QUOTE(Bikerdad @ Feb 2 2006, 09:04 PM)
The article lists the 20 top bottlenecks for 2004, along with the hours wasted. Note that the interdiction of I-10 that Katrina has brought isn't on this list, which might very well catapult the highways down there onto the list. Unfortunately, as I've seen here in my neck of the woods, often the organizations you would think would be most inclined to get behind eliminating bottlenecks are some of the most obstructionist. The Sierra Club in its constant fights to prevent widening of highways is the highest profile.
Hobbes is dead on. I think anyone with even the most basic understanding of how Sprawl works should understand why environmental groups generally oppose widening highways, and it has nothing to do with another 100 feet of wilderness getting wiped out.
It's because it solves absolutely nothing. In LA, our primary commuting Road, the 405, is so congested that it generally takes an hour to go aproximately 15 miles. Every morning. When the 405 South added a commuter lane, it reduced traffic significantly for carpoolers for about 6 months. Now, if you go out there, taking the commuter lane is marginally faster than the regular lanes because so many people switched over to carpooling. Meanwhile the 405 gets heavier and heavier traffic, because the city continues to Sprawl northward making more and more people have to travel the 405 everyday on the way into work.
There are two signficant ways to combat these types of Bottlenecks (i.e. around cities). Build the city up (which you
can do in LA, despite the common misconception that this is impossible), and build public transport aimed at getting daily commuters off the roads. Our current train system is laughable; providing an alternative only really to people commuting from the San Fernando Valley to Long Beach or Downtown. The MTA (which I rode on for 4 years, I just recently purchased a car) is only used by extremely poor individuals, minorities, and students. It is underfunded and generally an overpriced and slow alternative to a personal car commute.

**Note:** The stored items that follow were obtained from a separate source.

-- ==== Sys2Proof/Decode.lean ====
section
/-!
DEFINITION. The command that a word spells. No row of the opcode table gives bits: a command reaches the device as an event, a register
access or a request slot, and no word spells one.
-/
namespace Sys2Proof

/-- The command that the word `w` of `nbits` bits spells: none, for the table gives no row any bits. -/
def decodeTableWord (_nbits _w : Nat) : Option Instr := none

end Sys2Proof
end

When we're talking about bottlenecks related to lane merge between interstates and exit ramps, then yes, as long as these issues are occurring outside of a metropolitan area redesigning bottlenecked areas is a good idea. In-city it's a perpetual problem, it doesn't matter if you make the 405 20 lanes wide (it's already 10), in 1,2, maybe 5 years it's going to be just as congested as workers move out of the urban areas and into sprawl.